TASK ITEM ->
Take each line of the material that includes "obtain" and copy it.

EXERCISE INPUT: Begin

/-! ### Errors are counted (R176, R190, R197) -/

/-- An uncorrectable codeword on port p. -/
theorem fecUncorrectableCodeword_effect {p : Fin 128} (h : isPort s.regs p = true) : ∃ t, exec (.fecUncorrectableCodeword p) s = .next t ∧
    t.get (F.STM_PORT_FEC_UNCORR_CNT_COUNT p) = min (s.get (F.STM_PORT_FEC_UNCORR_CNT_COUNT p) + 1) (2 ^ 32 - 1) ∧
    t.flag (F.STM_PORT_STATUS_FEC_UNCORR p) = true ∧ (t.port p).fecTick = s.lcnt / tickLen ∧
    ((s.port p).fecRun ≠ 0 → s.lcnt / tickLen = (s.port p).fecTick + 1 → (t.port p).fecRun = (s.port p).fecRun + 1) ∧
    (∀ k : Nat, k ≠ p → t.port k = s.port k) ∧
    changesOnly [F.STM_PORT_FEC_UNCORR_CNT_COUNT p, F.STM_PORT_STATUS_FEC_UNCORR p] s t ∧ t = { s with regs := t.regs, ports := t.ports } := by
  refine ⟨_, congrArg Host.Outcome.next (if_pos h), ?_, RegTab.bit_setFld_one _ (.of rfl (by omega)), ?_, fun hrun htick => ?_,
    fun k hk => State.port_setPort_other _ p hk _, ?_, rfl⟩
  · exact (RegTab.fld_setFld_sep _ _ (.of rfl (by omega))).trans
      (State.get_incSat_width (w := 32) s (F.STM_PORT_FEC_UNCORR_CNT_COUNT p) (.of rfl (by omega)) rfl)
  · exact congrArg Port.fecTick (State.port_setPort_same _ p _)
  · refine (congrArg Port.fecRun (State.port_setPort_same _ p _)).trans ?_
    show (if (s.port p).fecRun = 0 then 1 else _) = _
    rw [if_neg hrun, if_neg (by omega), if_pos htick]
  · exact (((changesOnly.refl _ s).put (f := F.STM_PORT_FEC_UNCORR_CNT_COUNT p) (by simp)).put
      (f := F.STM_PORT_STATUS_FEC_UNCORR p) (v := 1) (by simp)).parts rfl rfl rfl rfl

theorem State.rxDrop_effect {p : Nat} (h : isPort s.regs p = true) :
    (s.rxDrop p).get (F.STM_PORT_RX_DROP_CNT_COUNT p) = min (s.get (F.STM_PORT_RX_DROP_CNT_COUNT p) + 1) (2 ^ 32 - 1) ∧
      changesOnly [F.STM_PORT_RX_DROP_CNT_COUNT p] s (s.rxDrop p) ∧ s.rxDrop p = { s with regs := (s.rxDrop p).regs } := by
  rw [State.rxDrop, if_pos h]
  exact ⟨State.get_incSat_width (w := 32) s (F.STM_PORT_RX_DROP_CNT_COUNT p) (.of rfl (by omega)) rfl, (changesOnly.refl _ s).put (by simp), rfl⟩

end

/-- Settles O30: links as `portLinkUp_effect` and `portLinkDown_effect` say, counted errors, and a logged port failure. -/
theorem portsLinkAndCount : Obligations.PortsLinkAndCount := by
  refine ⟨fun p s => ⟨fun hport hen hfence => ?_, fun h => ?_, fun h => ?_, fun h => ?_, fun h => ?_, fun h => ?_⟩,
    fun p s h => ⟨fecUncorrectableCodeword_effect s h, fun c hc => ?_⟩, fun p s h c hc => ?_, fun p lane s => ⟨fun h => ?_, fun h => ?_⟩⟩
  · obtain ⟨t, ht, hlink, hfault, hshare⟩ := portLinkUp_effect s ⟨hport, hen, hfence⟩
    exact ⟨t, ht, hlink, hfault, memSame_of_linkShare hshare, hshare.frame⟩
  · exact congrArg Host.Outcome.next (if_neg (by rw [h]; simp))
  · exact congrArg Host.Outcome.next (if_neg (by rw [h]; simp))
  · exact congrArg Host.Outcome.next (if_neg (by rw [h]; simp))
  · obtain ⟨t, ht, h1, h2, h3, h4, hshare⟩ := portLinkDown_effect s h
    exact ⟨t, ht, h1, h2, h3, h4, memSame_of_unlinkShare hshare, hshare.frame⟩
  · exact congrArg Host.Outcome.next (if_neg (by rw [h]; decide))
  · obtain ⟨h1, h2, h3⟩ := s.rxDrop_effect h
    simp only [List.mem_cons, List.not_mem_nil, or_false] at hc
    obtain rfl | rfl := hc
    · exact ⟨_, rfl, h1, h2, h3⟩
    · exact ⟨_, rfl, h1, h2, h3⟩
  · have hno : ¬ isPort s.regs p = true := by rw [h]; decide
    simp only [List.mem_cons, List.not_mem_nil, or_false] at hc
    obtain rfl | rfl | rfl := hc
    · exact congrArg Host.Outcome.next (if_neg hno)
    · exact congrArg Host.Outcome.next (if_neg hno)
    · exact congrArg Host.Outcome.next (if_neg hno)
  · exact ⟨_, congrArg Host.Outcome.next (if_pos h), State.post_seen _ _ _ _ _, (changesOnly.refl _ s).post⟩
  · exact congrArg Host.Outcome.next (if_neg (by omega))

end Sys2Proof.Machine
end

section
/-! SUPPORT. Streams form packets (R180-R185), and the release of what a port has sent (R122, R189). -/

namespace Sys2Proof.Machine

open Sys2Proof.Safety

/-! ### Releases -/

/-- What a release changes of the block: the groups, what they stage, the tally frames, and for a group g chapter 5's registers. -/
def releaseShare (g : Nat) : Share where
  upd s t := { s with regs := t.regs, grps := t.grps, stageFill := t.stageFill, frames := t.frames }
  regs off := 16 ≤ g ∨ (0x500000 ≤ off ∧ off < 0x501000)
  self _ := rfl
  again _ _ _ := rfl

section
variable (s : State) (g : Nat)

/-- A register of group g is part of the share. -/
theorem releaseShare_regs {off : Nat} (h : 0x500000 ≤ off ∧ off < 0x500100) : (releaseShare g).regs (off + 0x100 * g) := by
  show 16 ≤ g ∨ _
  omega

theorem State.setGrp_releaseShare (gr : Grp) : (releaseShare g).Only s (s.setGrp g gr) := .parts rfl rfl

theorem State.stageBytes_releaseShare (tag addr : Nat) (bs : List Byte) : (releaseShare g).Only s (s.stageBytes g tag addr bs) := .parts rfl rfl

theorem State.addItem_releaseShare (kind num slot mask start : Nat) : (releaseShare g).Only s (s.addItem g kind num slot mask start) := by
  unfold State.addItem
  dsimp only
  split
  · exact s.setGrp_releaseShare _ _
  · exact s.setGrp_releaseShare _ _

theorem State.gapDesc_releaseShare (cause a b mask : Nat) : (releaseShare g).Only s (s.gapDesc g cause a b mask) := by
  unfold State.gapDesc
  extract_lets gr cap prev full s1 s2
  have hs1 : (releaseShare g).Only s s1 := s.stageBytes_releaseShare g _ _ _
  have hs2 : (releaseShare g).Only s1 s2 := .ite (.trans (.put (releaseShare_regs g (by decide)))
    (.put (releaseShare_regs g (by decide)))) (.refl _ _)
  exact ((hs1.trans hs2).trans (s2.setGrp_releaseShare _ _)).trans (State.addItem_releaseShare _ _ _ _ _ _ _)

theorem State.gapTo_releaseShare (upto : Nat) : (releaseShare g).Only s (s.gapTo g upto) :=
  .ite (.refl _ _) (.trans (s.setGrp_releaseShare g _) (.foldl _ _ (fun t _ _ => t.gapDesc_releaseShare g _ _ _ _) _))

theorem State.showGaps_releaseShare : (releaseShare g).Only s (s.showGaps g) := by
  have hopen : (releaseShare g).regs (F.REC_GRP_STATUS_GAP_OPEN g).off := releaseShare_regs g (by decide)
  have hwords : ∀ j, R.REC_GRP_GAP_OPEN g ≤ j → j < R.REC_GRP_GAP_OPEN g + 4 * 2 → (releaseShare g).regs j := by
    intro j h1 h2
    simp only [R.REC_GRP_GAP_OPEN] at h1 h2
    show 16 ≤ g ∨ _
    omega
  unfold State.showGaps
  dsimp only
  split
  · exact .trans (.putN hwords) (.put hopen)
  · exact .trans (.putN hwords) (.put hopen)

theorem State.gapSync_releaseShare : (releaseShare g).Only s (s.gapSync g) := (s.gapTo_releaseShare g _).trans (State.showGaps_releaseShare _ g)

theorem State.holdWatch_releaseShare : (releaseShare g).Only s (s.holdWatch g) :=
  .ite (.refl _ _) (((s.setGrp_releaseShare g _).trans (State.setGrp_releaseShare _ g _)).trans (State.gapSync_releaseShare _ g))

theorem State.showOldest_releaseShare : (releaseShare g).Only s (s.showOldest g) := by
  have hoff : (releaseShare g).regs (F.REC_GRP_OLDEST_EMPTY g).off := releaseShare_regs g (by decide)
  unfold State.showOldest
  split
  · exact .put hoff
  · exact .trans (.put (f := F.REC_GRP_OLDEST_EMPTY g) hoff) (.put hoff)

theorem State.showPressure_releaseShare : (releaseShare g).Only s (s.showPressure g) :=
  .put (f := F.REC_GRP_STATUS_PRESSURE g) (releaseShare_regs g (by decide))

theorem State.freeSlot_releaseShare (num : Nat) : (releaseShare g).Only s (s.freeSlot g num) :=
  (((s.setGrp_releaseShare g _).trans (State.showOldest_releaseShare _ g)).trans (State.showPressure_releaseShare _ g)).trans (State.holdWatch_releaseShare _ g)

theorem State.releaseSlot_releaseShare (num : Nat) : (releaseShare g).Only s (s.releaseSlot g num) := by
  unfold State.releaseSlot
  dsimp only
  split
  · exact .ite (s.freeSlot_releaseShare g num) (s.setGrp_releaseShare g _)
  · exact .refl _ _

theorem State.readerDone_releaseShare (num reader : Nat) : (releaseShare g).Only s (s.readerDone g num reader) := by
  unfold State.readerDone
  dsimp only
  split
  · exact .ite (.trans (s.setGrp_releaseShare g _) (.ite (State.releaseSlot_releaseShare _ g num) (State.holdWatch_releaseShare _ g))) (.refl _ _)
  · exact .refl _ _

theorem State.setPins_releaseShare (reader : Nat) (pages : List Nat) : (releaseShare g).Only s (s.setPins g reader pages) :=
  (s.setGrp_releaseShare g _).trans (.put (f := F.REC_GRP_STATUS_PINNED g) (releaseShare_regs g (by decide)))

/-- The group that a release speaks of, 0 where it speaks of none. -/
def Release.grp : Release → Nat
  | .record g _ => g
  | _ => 0

theorem State.releaseItem_releaseShare (q : Nat) (r : Release) : (releaseShare r.grp).Only s (s.releaseItem q r) := by
  cases r with
  | none => exact .refl _ _
  | record g num => exact (s.setPins_releaseShare g _ _).trans (State.readerDone_releaseShare _ g _ _)
  | frame pub => exact .parts rfl rfl

end

end Sys2Proof.Machine
end

section
/-! SUPPORT. Streams form packets and ports send them (R178-R190, R197). -/

namespace Sys2Proof.Machine

open Sys2Proof.Safety

/-! ### A packet is formed (R180) -/

section
variable (s : State)

theorem RegTab.fld_congr {r r' : RegTab} {f : Fld} (h : r'.word f.off = r.word f.off) : r'.fld f = r.fld f := by
  rw [RegTab.fld, RegTab.fld, h]

theorem State.get_incWrap_width {w : Nat} (f : Fld) (hf : f.ok) (hw : f.hi - f.lo + 1 = w) : (s.incWrap f).get f = (s.get f + 1) % 2 ^ w := by
  subst hw
  exact RegTab.fld_setFld_self _ _ hf

theorem foldl_pick_congr {w w' : Nat → Nat} (h : ∀ p, w' p = w p) (l : List Nat) (b : Option Nat) :
    l.foldl (fun b p => match b with
      | none => some p
      | some x => if w' p < w' x then some p else some x) b =
    l.foldl (fun b p => match b with
      | none => some p
      | some x => if w p < w x then some p else some x) b := by
  rw [show w' = w from funext h]

/-- The port that a stream's packet goes to rests on the ports, the stream's set and the links. -/
theorem State.pickPort_congr {s t : State} {q : Nat} (hports : t.ports = s.ports) (hset : t.portSet q = s.portSet q)
    (hlink : ∀ p < 128, t.linkUp p = s.linkUp p) : t.pickPort q = s.pickPort q := by
  have hwait : ∀ p, (t.port p).waiting = (s.port p).waiting := fun p => by rw [State.port, State.port, hports]
  have hfilter : (s.portSet q).filter t.linkUp = (s.portSet q).filter s.linkUp := by
    refine List.filter_congr fun p hp => hlink p ?_
    exact List.mem_range.mp (List.mem_filter.mp hp).1
  unfold State.pickPort
  rw [hset, hfilter]
  exact foldl_pick_congr hwait _ none

theorem State.portSet_congr {s t : State} {q : Nat} (h : ∀ i < 4, t.regs.word (R.STM_Q_PORTS q i) = s.regs.word (R.STM_Q_PORTS q i)) :
    t.portSet q = s.portSet q := by
  refine List.filter_congr fun p hp => ?_
  have hi : p / 32 < 4 := by
    have := List.mem_range.mp hp
    omega
  have hget : t.get (F.STM_Q_PORTS_PORTS q (p / 32)) = s.get (F.STM_Q_PORTS_PORTS q (p / 32)) := RegTab.fld_congr (h _ hi)
  rw [hget]

/-- Packet k waits on port p now. -/
structure Queued (p : Nat) (k : Pkt) (s t : State) : Prop where
  queue : (t.port p).queue = (s.port p).queue ++ [k]
  other : ∀ j, j ≠ p → t.port j = s.port j
  frame : t = { s with ports := t.ports }

theorem State.sendPkt_queued {s : State} {k : Pkt} {p : Nat} (h : s.pickPort k.q = some p) : Queued p k s (s.sendPkt k) := by
  have hsend : s.sendPkt k = (s.setPort p { s.port p with queue := (s.port p).queue ++ [k] }).startFrame p := by
    unfold State.sendPkt
    rw [h]
  have hport := s.port_setPort_same p { s.port p with queue := (s.port p).queue ++ [k] }
  have hother := fun (j : Nat) (hj : j ≠ p) => s.port_setPort_other p hj { s.port p with queue := (s.port p).queue ++ [k] }
  have hset : s.setPort p { s.port p with queue := (s.port p).queue ++ [k] } =
      { s with ports := (s.setPort p { s.port p with queue := (s.port p).queue ++ [k] }).ports } := rfl
  rw [hsend]
  generalize s.setPort p { s.port p with queue := (s.port p).queue ++ [k] } = u at *
  obtain ⟨⟨_, _, _, hserved⟩, hstart, hframe⟩ := u.startFrame_started p
  generalize u.startFrame p = t at *
  refine ⟨?_, fun j hj => (hstart j hj).trans (hother j hj), hframe.trans ((congrArg (fun w : State => { w with ports := t.ports }) hset).trans rfl)⟩
  rw [hserved, hport]

/-- Stream q has formed packet k under its next sequence, and port p has it. -/
structure Formed (q p : Nat) (k : Pkt) (s t : State) : Prop where
  seq : t.get (F.STM_Q_SEQ_SEQ q) = (s.get (F.STM_Q_SEQ_SEQ q) + 1) % 2 ^ 32
  queue : (t.port p).queue = (s.port p).queue ++ [k]
  other : ∀ j, j ≠ p → t.port j = s.port j
  cur : (t.strm q).cur = (s.strm q).cur
  marker : (t.strm q).marker = (s.strm q).marker
  share : strmShare.Only s t

/-- A sequence is taken. -/
def State.seqTaken (s : State) (q : Nat) (x : Strm) : State := (s.setStrm q x).incWrap (F.STM_Q_SEQ_SEQ q)

theorem State.pickPort_seqTaken (q : Nat) (x : Strm) : (s.seqTaken q x).pickPort q = s.pickPort q := by
  refine State.pickPort_congr rfl (State.portSet_congr fun i hi => RegTab.word_setFld_other _ _ _ _ ?_) fun p hp => RegTab.bit_setFld_sep _ _ (.of rfl ?_)
  · simp only [R.STM_Q_PORTS, F.STM_Q_SEQ_SEQ]
    omega
  · omega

EXERCISE INPUT: End

RESULT BELOW ->
  · obtain ⟨t, ht, hlink, hfault, hshare⟩ := portLinkUp_effect s ⟨hport, hen, hfence⟩
  · obtain ⟨t, ht, h1, h2, h3, h4, hshare⟩ := portLinkDown_effect s h
  · obtain ⟨h1, h2, h3⟩ := s.rxDrop_effect h
    obtain rfl | rfl := hc
    obtain rfl | rfl | rfl := hc
  obtain ⟨⟨_, _, _, hserved⟩, hstart, hframe⟩ := u.startFrame_started p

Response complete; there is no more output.